Couple this with a hotel of transgender sex workers who eventually become a gauntlet for which Steven must escape (lest he be beaten to a pulp), and there is a long list of playing to clichés for some cheap, but scant laughs. One of the big bits with Spyder is how in touch with his feelings and reasonable he can be. Not every character is portrayed in this fashion, such as Prince or Yuri, but they also make up a very small portion of the film.
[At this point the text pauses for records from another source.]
/-- R91: an encoded request reaches the instruction it encodes on every bank that exists. -/
theorem decodeRequest_encode (cfg : Config) {n b : Nat} (i : Instr) (hb : b < n) :
    decodeRequest cfg n (encode b i) = .ok b i := by
  simp [decodeRequest, encode, decodeInBank, hb]

end Sys2Proof

namespace Sys2Proof.Machine

@[simp] theorem portOf_val (p : Port) : portOf p.val = p := by
  simp [portOf]

/-- An encoded request on a bank that exists runs its instruction there. -/
theorem issue_encode {s : State} {b : Nat} (m : Master) (i : Instr) (hb : b < s.banks.length) :
    issue m (encode b i) s = exec i ((s.grant m).select b) := by
  simp [issue, decodeRequest_encode s.cfg i hb]

theorem exec_opcode_storage_write (r : StorageReg) (p : Port) (d : Word32) (s : State) :
    exec (opcode true r.reg p d) s = s.writeStorage r p d := by
  cases r <;> rfl

/-- A storage write on a bank that exists completes with no fault of any agent, and of the banks it changes the slot it
names alone (R111). -/
theorem issue_storage_write {s : State} {b : Nat} {bk : Bank} (m : Master) (r : StorageReg) (p : Port) (d : Word32)
    (h : s.banks[b]? = some bk) :
    ∃ t, issue m (encode b (opcode true r.reg p d)) s = .next t ∧
      t.banks = s.banks.set b { bk with csr := bk.csr.set r p (.word d) } ∧
      t.sw.fault = s.sw.fault ∧ t.echo = s.echo ∧ t.extFault = s.extFault := by
  have hb : b < s.banks.length := (List.getElem?_eq_some_iff.mp h).1
  rw [issue_encode m _ hb, exec_opcode_storage_write]
  exact ⟨_, State.writeStorage_some r p d h, by simp⟩

/-- Settles O54: both items are storage writes, and the write of OE finds the bank as the write of CNF left it. -/
theorem pinDirSetsDirection : Obligations.PinDirSetsDirection := by
  refine ⟨fun n b q toOut hq => by simp [Line.wellFormed, hq], fun s b p toOut bk hbank hcnf hout hin => ?_⟩
  refine ⟨_, rfl, by simp [itemsOf, itemOf, hcnf, hout, hin], fun m => ?_⟩
  obtain ⟨t, ht, htbanks, htsw, htecho, htext⟩ := issue_storage_write m .cnf p 0x000000FF hbank
  have hb : b < s.banks.length := (List.getElem?_eq_some_iff.mp hbank).1
  have hbank₁ : t.banks[b]? = some { bk with csr := bk.csr.set .cnf p (.word 0x000000FF) } := by
    rw [htbanks, List.getElem?_set_self hb]
  obtain ⟨u, hu, hubanks, husw, huecho, huext⟩ := issue_storage_write m .oe p _ hbank₁
  rw [htbanks, List.set_set] at hubanks
  exact ⟨t, u, ht, hu, ⟨_, htbanks, rfl⟩, ⟨_, hubanks, rfl⟩, husw.trans htsw, huecho.trans htecho, huext.trans htext⟩

end Sys2Proof.Machine
end

section
/-! D30's `COMPLETE / REPORT` (43_echo_timer.md R189, R193): the step it dispatches to, the report of ordered timestamps, and
the distance as the quotient of the rational difference. -/

namespace Sys2Proof.Machine

variable {s : State}

/-- R181: with no fault recorded, `COMPLETE / REPORT` is the report step. -/
theorem stepEcho_complete_report (hfault : s.echo.fault = none) (hstate : s.echo.state = .complete)
    (hphase : s.echo.phase = .report) : stepEcho s = echoReport s := by
  simp [stepEcho, hfault, hstate, hphase]

/-- R189: both timestamps set and in order, and a divisor that is not zero, leave none of the report's faults. -/
theorem echoReport_of_ordered {r f : Nat} (hrise : s.echo.tRise = some r) (hfall : s.echo.tFall = some f) (hle : r ≤ f)
    (hdiv : s.cfg.usPerCm ≠ 0) :
    echoReport s =
      .next
        { s with
          echo :=
            { s.echo with
              elapsedUs := some (f - r)
              distanceCm := some (distanceOf (f - r) s.cfg.usPerCm)
              reports := s.echo.reports ++
                [{ cycle := s.echo.cyclesDone, tRise := r, tFall := f, elapsedUs := f - r,
                   distanceCm := distanceOf (f - r) s.cfg.usPerCm }]
              cyclesDone := s.echo.cyclesDone + 1
              tMark := s.clk
              phase := .gap } } := by
  simp [echoReport, hrise, hfall, Nat.not_lt.mpr hle, hdiv]

/-- R193: the natural subtraction of the elapsed time loses nothing when the timestamps are in order. -/
theorem distanceOf_sub {r f : Nat} (hle : r ≤ f) (usPerCm : Nat) :
    distanceOf (f - r) usPerCm = ((f : Rat) - (r : Rat)) / (usPerCm : Rat) := by
  rw [distanceOf, Nat.cast_sub hle]

/-- Settles O43: the step is the report of ordered timestamps, with its distance read as the quotient of their rational
difference. -/
theorem reportComputesDistance : Obligations.ReportComputesDistance := by
  intro s r f hfault hstate hphase hrise hfall hle hdiv
  calc runEvent .echo s
    _ = stepEcho s := rfl
    _ = echoReport s := stepEcho_complete_report hfault hstate hphase
    _ = _ := by rw [echoReport_of_ordered hrise hfall hle (Nat.ne_of_gt hdiv), distanceOf_sub hle]

end Sys2Proof.Machine
end

section
/-! Decoding (30_encoding.md sections 1 to 3): the byte form of the model (log 7), the classes of descriptors, and the
words the test vectors write out. -/

namespace Sys2Proof

/-! The bytes of an instruction. -/

/-- Bits 15:10 of the two descriptor bytes are zero. -/
theorem highByte_reserved_bits (td : BitVec 10) : ((td.extractLsb' 8 2).setWidth 8).extractLsb' 2 6 = 0#6 := by
  ext k hk
  simp

/-- The two descriptor bytes hold the descriptor, low byte first. -/
theorem descriptor_of_bytes (td : BitVec 10) :
    ((td.extractLsb' 8 2).setWidth 8).extractLsb' 0 2 ++ td.extractLsb' 0 8 = td := by
  have hhigh : ((td.extractLsb' 8 2).setWidth 8).extractLsb' 0 2 = td.extractLsb' 8 2 := by
    rw [← BitVec.setWidth_eq_extractLsb' (by decide), BitVec.setWidth_setWidth_of_le _ (by decide), BitVec.setWidth_eq]
  rw [hhigh]
  exact BitVec.extractLsb'_append_extractLsb'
What's sad is that this does have moments where it's funny. While Middleditch mostly plays a bog standard hipster, John Goodman (Atomic Blonde)'s portrayal as Dave, Steven's best friend, is genuinely hilarious. Steven even has moments of being likeable and hilarious. The central plot involves him trying to locate his dog, and in general most of his work is remarkably silly. It's nice, because the film never takes itself too seriously. Unfortunately, this leads to some segments that feel like cheap comedy instead of anything genuine or, at the very least, goofy enough to be funny.

5/10
Rated 5 out of 10

Average

If it weren't for the many cringe-worthy attempts to avoid being PC, L.A. Vengeance would nail what it's aiming for. Now, there's nothing wrong with being purposely offensive, but it only really works if the jokes are good, and here, they largely aren't. It's when L.A. Vengeance embraces how ridiculous it is that it manages to feel like it's going somewhere. Fortunately, by the end, it's a decent comedy only marred by the moments where it doesn't feel quite as charming.